3Department of Neurosurgery, Changhai Hospital, Second Military Medical University, 168 Chang-Hai Road, Shanghai 200433, China
Received 29 March 2013; Revised 10 May 2013; Accepted 28 May 2013
Academic Editor: Yudong Cai
Copyright © 2013 Tianhong Gu et al. This is an open access article distributed under the Creative Commons Attribution License, which permits unrestricted use, distribution, and reproduction in any medium, provided the original work is properly cited.
The second development program developed in this work was introduced to obtain physicochemical properties of DPP-IV inhibitors. Based on the computation of molecular descriptors, a two-stage feature selection method called mRMR-BFS (minimum redundancy maximum relevance-backward feature selection) was adopted. Then, the support vector regression (SVR) was used in the establishment of the model to map DPP-IV inhibitors to their corresponding inhibitory activity possible. The squared correlation coefficient for the training set of LOOCV and the test set are 0.815 and 0.884, respectively. An online server for predicting inhibitory activity pIC50 of the DPP-IV inhibitors as described in this paper has been given in the introduction.
The incretin hormones glucagon-like peptide-1 (GLP-1) and glucose-dependent insulinotropic polypeptide (GIP) are the endogenous peptides that stimulate glucose-dependent insulin secretion . One of the important roles of dipeptidyl peptidase IV (DPP-IV)  is a rapid inactivation of the GLP-1 and GIP. Inhibition of DPP-4 increases the levels of endogenous intact circulating GLP-1 and GIP. Consequently, inhibitors of DPP-4 or gliptins have been recently regarded as a prospective approach for the treatment of type-2 diabetes mellitus.
In recent years, multiple small-molecule DPP-4 inhibitors have been reported [3, 4]. The development of a structurally diverse collection of DPP-4 inhibitors is a hot research [5–8]. Computational and various mathematical approaches have been widely employed in the quantitative structure-activity relationship (QSAR) analysis [9–13]. Using statistical methods, QSAR analyses were carried out on a dataset of 47 pyrrolidine analogs acting as DPP-IV inhibitors by Paliwal et al. . Murugesan et al. used the comparative molecular field analysis (CoMFA) and comparative molecular similarity indices analysis (CoMSIA) to analyze the structural requirements of a DPP-IV active site . Gao et al. developed a novel 3D-QSAR model to assist rational design of novel, potent, and selective pyrrolopyrimidine DPP-4 inhibitors . Moreover, several efforts by using computational and mathematical approaches have been made in investigating small molecules of DPP-4 inhibitors. In our previous studies , we have attempted to use the quantum chemistry method  to optimize a series of DPP-IV inhibitors, and a 2D-QSAR model has been built, which can predict the inhibitory activity of small molecule with satisfying results. However, it is time consuming to calculate the molecular descriptors adopted in 2D-QSAR model.

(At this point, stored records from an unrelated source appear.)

-- ==== Sys2Proof/Laws/Streams.lean ====
section
/-! SUPPORT. What the shared operations on one stream's work can do to the stream. -/

namespace Sys2Proof.Machine

@[simp] theorem Work.put_st (w : Work) (o) : (w.put o).st = w.st := rfl
@[simp] theorem Work.put_env (w : Work) (o) : (w.put o).env = w.env := rfl
@[simp] theorem Work.effect_st (w : Work) (es) : (w.effect es).st = w.st := rfl
@[simp] theorem Work.effect_env (w : Work) (es) : (w.effect es).env = w.env := rfl
@[simp] theorem Work.glob_st (w : Work) (a b c n) : (w.glob a b c n).st = w.st := by unfold Work.glob; split <;> rfl
@[simp] theorem Work.glob_env (w : Work) (a b c n) : (w.glob a b c n).env = w.env := by unfold Work.glob; split <;> rfl
@[simp] theorem Work.egressNote_st (w : Work) (a b) : (w.egressNote a b).st = w.st := rfl
@[simp] theorem Work.egressNote_env (w : Work) (a b) : (w.egressNote a b).env = w.env := rfl
@[simp] theorem Work.record_st (w : Work) (a b c d e f) : (w.record a b c d e f).st = w.st := rfl
@[simp] theorem Work.record_env (w : Work) (a b c d e f) : (w.record a b c d e f).env = w.env := rfl
@[simp] theorem Work.word_env (w : Work) (i n) : (w.word i n).env = w.env := by
  unfold Work.word
  dsimp only
  repeat' split
  all_goals rfl

/-- A counter word changes nothing else of the stream. -/
theorem Work.word_st (w : Work) (i n) : ∃ c, (w.word i n).st = { w.st with counters := c } := by
  unfold Work.word; dsimp only; repeat' split
  · exact ⟨w.st.counters, rfl⟩
  · exact ⟨_, rfl⟩
  · exact ⟨_, rfl⟩
/-- An audit record changes nothing else of the stream. -/
theorem Work.audit_st (w : Work) (r) : ∃ d, (w.audit r).st = { w.st with audit := d } := by
  unfold Work.audit
  dsimp only
  repeat' split
  all_goals exact ⟨_, Work.glob_st _ _ _ _ _⟩
@[simp] theorem Work.audit_env (w : Work) (r) : (w.audit r).env = w.env := by
  unfold Work.audit
  dsimp only
  repeat' split
  all_goals exact Work.glob_env _ _ _ _ _
@[simp] theorem Work.commandRecord_env (w : Work) (c) : (w.commandRecord c).env = w.env := Work.audit_env _ _
theorem Work.commandRecord_st (w : Work) (c) : ∃ d, (w.commandRecord c).st = { w.st with audit := d } := Work.audit_st _ _
/-- What every boundary does to the stream, R78. -/
theorem Work.atBoundary_st (w : Work) : ∃ c g n b, w.atBoundary.st = { w.st with
    boundary := w.env.now, owed := [], counters := c, seen := n, grammar := g, inp := { w.st.inp with seen := b } } ∧ w.atBoundary.env = w.env := by
  unfold Work.atBoundary
  dsimp only
  generalize hx : (⟨w.env, _, w.outs⟩ : Work) = x
  have hg : ∀ (l : List (Nat × Nat)) (v : Work), ∃ c, (l.foldl (fun v e => v.word e.1 e.2) v).st = { v.st with counters := c } ∧ (l.foldl (fun v e => v.word e.1 e.2) v).env = v.env := by
    intro l
    induction l with
    | nil => exact fun v => ⟨v.st.counters, rfl, rfl⟩
    | cons a l ih =>
      intro v
      obtain ⟨c, h1, h2⟩ := ih (v.word a.1 a.2)
      obtain ⟨d, h3⟩ := v.word_st a.1 a.2
      exact ⟨c, by simp only [List.foldl_cons, h1, h3], by simp only [List.foldl_cons, h2, Work.word_env]⟩
  obtain ⟨c, h1, h2⟩ := hg w.st.owed x
  subst hx
  exact ⟨c, _, _, _, by rw [h1], h2⟩
@[simp] theorem Work.atBoundary_env (w : Work) : w.atBoundary.env = w.env := by obtain ⟨_, _, _, _, _, h⟩ := w.atBoundary_st; exact h
@[simp] theorem Work.sendText_env (w : Work) (a b) : (w.sendText a b).env = w.env := by
  unfold Work.sendText
  simp only [Work.glob_env, Work.word_env]
  generalize List.range _ = l
  have : ∀ v : Work, (l.foldl (fun (v : Work) i => v.record 0 (a + 224 * i) 0 (v.st.tokenAt (a + 224 * i)) [] (v.st.text.bytes (a + 224 * i) (min (a + b) (a + 224 * i + 224)))) v).env = v.env := by
    induction l with
    | nil => intro v; rfl
    | cons x l ih => intro v; simp [List.foldl_cons, ih]
  exact this w
/-- Sent text changes only the counters of the stream. -/
theorem Work.sendText_st (w : Work) (a b) : ∃ c, (w.sendText a b).st = { w.st with counters := c } := by
  unfold Work.sendText
  simp only [Work.glob_st]
  generalize List.range _ = l
  have : ∀ v : Work, (l.foldl (fun (v : Work) i => v.record 0 (a + 224 * i) 0 (v.st.tokenAt (a + 224 * i)) [] (v.st.text.bytes (a + 224 * i) (min (a + b) (a + 224 * i + 224)))) v).st = v.st := by
    induction l with
    | nil => intro v; rfl
    | cons x l ih => intro v; simp [List.foldl_cons, ih]
  have hw := this w
  obtain ⟨c, hc⟩ := (List.foldl (fun (v : Work) i => v.record 0 (a + 224 * i) 0 (v.st.tokenAt (a + 224 * i)) [] (v.st.text.bytes (a + 224 * i) (min (a + b) (a + 224 * i + 224)))) w l).word_st 1 b
  exact ⟨c, by rw [hc, hw]⟩
@[simp] theorem Work.sendRedacted_env (w : Work) (a b) : (w.sendRedacted a b).env = w.env := rfl
@[simp] theorem Work.sendRedacted_st (w : Work) (a b) : (w.sendRedacted a b).st = w.st := rfl
/-- Release moves the release position, the rewind mark and the redacted spans, and counts. -/
theorem Work.releaseTo_st (w : Work) (hi) : ∃ c r m d, (w.releaseTo hi).st = { w.st with counters := c, textRelease := r, rewindMark := m, redacted := d } ∧
    (w.releaseTo hi).env = w.env := by
  unfold Work.releaseTo
  dsimp only
  split
  · exact ⟨w.st.counters, w.st.textRelease, w.st.rewindMark, w.st.redacted, rfl, rfl⟩
  · generalize runsOf _ _ _ = l
    have : ∀ v : Work, ∃ c, (l.foldl (fun (v : Work) r => if r.1 then v.sendRedacted r.2.1 r.2.2 else v.sendText r.2.1 r.2.2) v).st = { v.st with counters := c } ∧
        (l.foldl (fun (v : Work) r => if r.1 then v.sendRedacted r.2.1 r.2.2 else v.sendText r.2.1 r.2.2) v).env = v.env := by
      induction l with
      | nil => exact fun v => ⟨v.st.counters, rfl, rfl⟩
      | cons x l ih =>
        intro v
        simp only [List.foldl_cons]
        by_cases hx : x.1 = true
        · simp only [hx, if_true]
          obtain ⟨c, h1, h2⟩ := ih (v.sendRedacted x.2.1 x.2.2)
          exact ⟨c, h1, h2⟩
        · simp only [hx, if_false]
          obtain ⟨c, h1, h2⟩ := ih (v.sendText x.2.1 x.2.2)
          obtain ⟨d, h3⟩ := v.sendText_st x.2.1 x.2.2
          exact ⟨c, by simp [h1, h3], by simp [h2]⟩
    obtain ⟨c, h1, h2⟩ := this w
    generalize List.foldl _ w l = v at h1 h2 ⊢
    obtain ⟨e, st, o⟩ := v
    dsimp only at h1 h2
    subst h1
    exact ⟨c, _, _, _, rfl, h2⟩
theorem Work.release_st (w : Work) : ∃ i c r m d, w.release.st = { w.st with releaseIndex := i, counters := c, textRelease := r, rewindMark := m, redacted := d } ∧
    w.release.env = w.env := by
  unfold Work.release
  dsimp only
  generalize hx : ({ env := w.env, st := _, outs := w.outs } : Work) = x
  obtain ⟨c, r, m, d, h1, h2⟩ := x.releaseTo_st x.st.releaseLimit
  subst hx
  exact ⟨_, c, r, m, d, h1, h2⟩
theorem Work.sendEnd_st (w : Work) (f) : ∃ b, (w.sendEnd f).st = { w.st with endSent := b } ∧ (w.sendEnd f).env = w.env := by
  unfold Work.sendEnd
  dsimp only
  split
  · exact ⟨w.st.endSent, rfl, rfl⟩
  · exact ⟨true, rfl, rfl⟩
theorem Work.redactRange_st (w : Work) (lo hi) : ∃ c r d, (w.redactRange lo hi).st = { w.st with counters := c, ring := r, redacted := d } ∧ (w.redactRange lo hi).env = w.env := by
  unfold Work.redactRange
  dsimp only
  split
  · exact ⟨w.st.counters, w.st.ring, w.st.redacted, rfl, rfl⟩
  · generalize hx : ({ env := w.env, st := _, outs := w.outs } : Work) = x
    obtain ⟨c, h⟩ := x.word_st 2 (List.filter (fun i => !w.st.isRedacted (lo + i)) (List.range (hi - lo))).length
    refine ⟨c, ?_⟩
    subst hx
    exact ⟨_, _, (Work.glob_st _ _ _ _ _).trans h, (Work.glob_env _ _ _ _ _).trans (Work.word_env _ _ _)⟩
theorem Work.dispose_st (w : Work) (n) : ∃ i c r m d g a, (w.dispose n).1.st = { w.st with releaseIndex := i, counters := c, textRelease := r, rewindMark := m, redacted := d, ring := g, holdActive := a } ∧
    (w.dispose n).1.env = w.env := by
  unfold Work.dispose
  dsimp only
  generalize (if (w.egressNote 6 n).st.holdActive = true then _ else _) = disp
  by_cases h1 : disp = 1
  · simp only [h1, if_true]
    obtain ⟨c, r, d, h2, h3⟩ := (w.egressNote 6 n).redactRange_st w.st.textRelease w.st.endPos
    simp only [Work.egressNote_st] at *
    generalize (w.egressNote 6 n).redactRange w.st.textRelease w.st.endPos = y at h2 h3 ⊢
    obtain ⟨e, st, o⟩ := y
    dsimp only at h2 h3 ⊢
    subst h2 h3
    generalize hx : (Work.mk _ _ o : Work) = x
    obtain ⟨c2, r2, m2, d2, h4, h5⟩ := x.releaseTo_st w.st.endPos
    subst hx
    exact ⟨_, c2, r2, m2, d2, _, _, h4, h5⟩
  · simp only [h1, if_false]
    split
    · exact ⟨_, w.st.counters, w.st.textRelease, w.st.rewindMark, w.st.redacted, w.st.ring, _, rfl, rfl⟩
    · exact ⟨w.st.releaseIndex, w.st.counters, w.st.textRelease, w.st.rewindMark, w.st.redacted, w.st.ring, w.st.holdActive, rfl, rfl⟩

In view of this, here we will try to devise an effective method to correctly recognize the possible activity prediction of small molecules based on physical and chemical properties of the compounds.

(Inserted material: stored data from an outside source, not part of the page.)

-- ==== Sys2Proof/Tests/Slice0.lean ====
section
/-! SUPPORT. Tests: ill-formed terms that the checks refuse, worked examples of the manual, and for the statements the states
and operands that meet their hypotheses. -/

namespace Sys2Proof.Tests

open Sys2Proof Sys2Proof.Machine

set_option Elab.async false

/-! ### Fixtures -/

/-- A running gate: node 5, firmware up, keys locked, LOCKED at plumb 1,000,000. -/
def gate : State :=
  { State.reset with
    aon := { rstColdN := true, rstOutN := true, node := 5#12, nodeValid := true, sync := .locked, plumb := 1000000#64 }
    boot := { romReady := true, fwRunning := true, keysLocked := true } }

/-- A command body: fields of (size, value), zeros after. -/
def bodyOf (fs : List (Nat × Nat)) : List Byte := fs.flatMap (fun f => leBytes f.1 f.2)

/-- A slot handed over at tick 900,000 by port A's holder of semaphore 0, with a command and its body. -/
def handed (code : Nat) (body : List Byte) : MSlot :=
  { mem := Memory.setBytes [] 0 (leBytes 2 code ++ List.replicate 6 0#8 ++ leBytes 2 body.length ++ List.replicate 6 0#8 ++ body),
    owned := true, accept := 900000, owner0 := 1 }

/-- A state with a command in slot 0 of port A. -/
def withCmd (s : State) (code : Nat) (body : List Byte) : State := s.setSlot .a 0 (handed code body)

/-! ### Plumb, registers, semaphores and queues: hypotheses met -/

theorem witness_registerWrites :
    (gate.slot .a 31).owned = false ∧ 508 + 4 ≤ 512 ∧ 508 % 4 = 0 ∧
    (0x10000 + 512 * 31 + 508#32 : Word).toNat = 0x10000 + 512 * (31 : Fin 32).val + 508 ∧
    ((withCmd gate 0x0001 []).slot .a 0).owned = true ∧ (0x10001#32 : Word).toNat % 4 ≠ 0 ∧
    (0x10004 + 16 * 511#32 : Word).toNat = 0x10004 + 16 * (511 : QueueId).val := by
  decide +kernel

theorem witness_semaphoreRules :
    (gate.sem 31).owner = 0 ∧ ((gate.setSem 31 { owner := 3 }).sem 31).owner ≠ 0 ∧
    ((gate.setSem 31 { owner := 2 }).sem 31).owner = portOwner .b ∧ ((gate.setSem 31 { owner := 3 }).sem 31).owner < 4 ∧
    gate.latched 16 = false := by
  decide +kernel

/-- A gate that has written a packet of two items to queue 3. -/
def queued : State := gate.effects [.packet 3 0x0001#16 none [List.replicate 56 1#8, List.replicate 56 2#8]]
/-- `queued` with the packet's first item read. -/
def halfRead : State := (queued.takeItem 3).2
/-- A host-written queue 511. -/
def hostQueue (v : Queue) : State := gate.setQueue 511 { v with cfg := { v.cfg with hostWrites := true } }
/-- The item a host writes: first and last, or neither. -/
def hostItem (flags : Nat) : List Byte := padTo 64 (leBytes 8 (flags * 2 ^ 19))

theorem witness_queueReads :
    (gate.queue 511).items = [] ∧ (gate.queue 511).sequence < 2 ^ 32 ∧
    (gate.queue 3).current = none ∧ (halfRead.queue 3).current = some 0 ∧ (halfRead.latched 22 = false) ∧
    ((queued.queue 3).nextItem).any (fun i => decide (i.bad = none)) = true ∧
    ((halfRead.queue 3).nextItem).any (fun i => decide (i.bad = none)) = true ∧
    (gate.queue 511).cfg.hostWrites = false := by
  decide +kernel

theorem witness_queueWrites :
    (let s := hostQueue { gate.queue 511 with dropping := some 0 }
     (s.queue 511).cfg.hostWrites = true ∧ (s.queue 511).dropping = some 0 ∧ (ofLe ((hostItem 0).take 8)).testBit 19 = false) ∧
    (let s := hostQueue (gate.queue 511)
     (s.queue 511).cfg.hostWrites = true ∧ (s.queue 511).items.length < (s.queue 511).capacity ∧ (s.queue 511).dropping = none ∧
       (s.queue 511).ignoring = false ∧ (ofLe ((hostItem 3).take 8)).testBit 19 = true ∧ (s.queue 511).sequence < 2 ^ 32) := by
  decide +kernel

theorem witness_queueOther :
    (let i : Item := { ((queued.queue 3).nextItem).getD (queued.queue 3).read.1 with bad := some 7 }
     let s := queued.setQueue 3 { queued.queue 3 with items := [i] }
     (s.queue 3).nextItem = some i ∧ i.bad ≠ none) ∧
    (let s := hostQueue { gate.queue 511 with items := List.replicate (gate.queue 511).capacity (queued.queue 3).read.1 }
     (s.queue 511).cfg.hostWrites = true ∧ (s.queue 511).items.length = (s.queue 511).capacity ∧ (s.queue 511).dropping = none) ∧
    (let s := hostQueue { gate.queue 511 with ignoring := true }
     (s.queue 511).ignoring = true ∧ (s.queue 511).cfg.hostWrites = true) := by
  decide +kernel

theorem witness_mailboxSubmit :
    gate.served = true ∧ commandCodes.contains (gate.slot .a 0).code = false ∧ (1#32 : Word).getLsbD (0 : Fin 32).val = true ∧
    State.reset.served = false ∧ commandCodes.contains ((withCmd gate 0x0705 []).slot .a 0).code = true := by
  decide +kernel

/-! ### Mailbox commands: hypotheses met -/

/-- The state with a command whose body holds the fields. -/
def asked (s : State) (code : Nat) (fs : List (Nat × Nat)) : State := withCmd s code (bodyOf fs)
/-- Such a command can start. -/
def starts (s : State) (code minLen : Nat) (fs : List (Nat × Nat)) : Bool := decide ((asked s code fs).Ready .a 0 code minLen)
/-- The reset gate with the boot ROM serving. -/
def rom : State := { State.reset with aon := { gate.aon with keyHash := List.replicate 48 7#8 }, boot := { romReady := true } }

theorem witness_mailboxReads :
    starts gate 0x0001 0 [] ∧ starts rom 0x0001 0 [] ∧
    starts gate 0x0302 2 [(2, 376)] ∧ (asked gate 0x0302 [(2, 376)]).arg .a 0 0 2 = 376 ∧
    starts gate 0x0303 4 [(4, 688184)] ∧ (asked gate 0x0303 [(4, 688184)]).arg .a 0 0 4 + 8 = distanceBytes ∧
    starts gate 0x0305 2 [(2, 23)] ∧ (asked gate 0x0305 [(2, 23)]).arg .a 0 0 2 = 23 ∧
    starts gate 0x0603 2 [(2, 511)] ∧ (asked gate 0x0603 [(2, 511)]).arg .a 0 0 2 = (511 : QueueId).val := by
  decide +kernel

According to the general development trend [19, 20] and the recent research progress [21–31], the following procedures should be considered to establish a powerful statistical predictor for a biological system: (i) a valid benchmark dataset is constructed or selected to train and test the predictor; (ii) the samples are formulated with potent mathematical functions that are contributed to the prediction; (iii) a powerful algorithm is introduced or developed to operate the prediction; (iv) cross-validation tests are used to estimate the performance of the predictor; (v) a user-friendly online-server is established for the predictor that is accessible to the public. In this study, we attempt to describe how to deal with these steps for predicting the DPP-IV inhibitory activity pIC50 based on their physicochemical properties available via our program.
2. Materials and Methods
2.1. Data Preparation
The dataset used in the present work contains 48 pyrrolidine amides derivatives. In the current study, a diverse series of DPP-IV inhibitors with known IC50 values were collected from the papers [32, 33]. The detailed structures are documented in Supplementary Materials.(See Supplementary Material available at http://dx.doi.org/10.1155/2013/798743.) Figure 1 demonstrates the common structure of all of these analogues. All of the structures of compounds under investigation are based on the structure of Figure 1.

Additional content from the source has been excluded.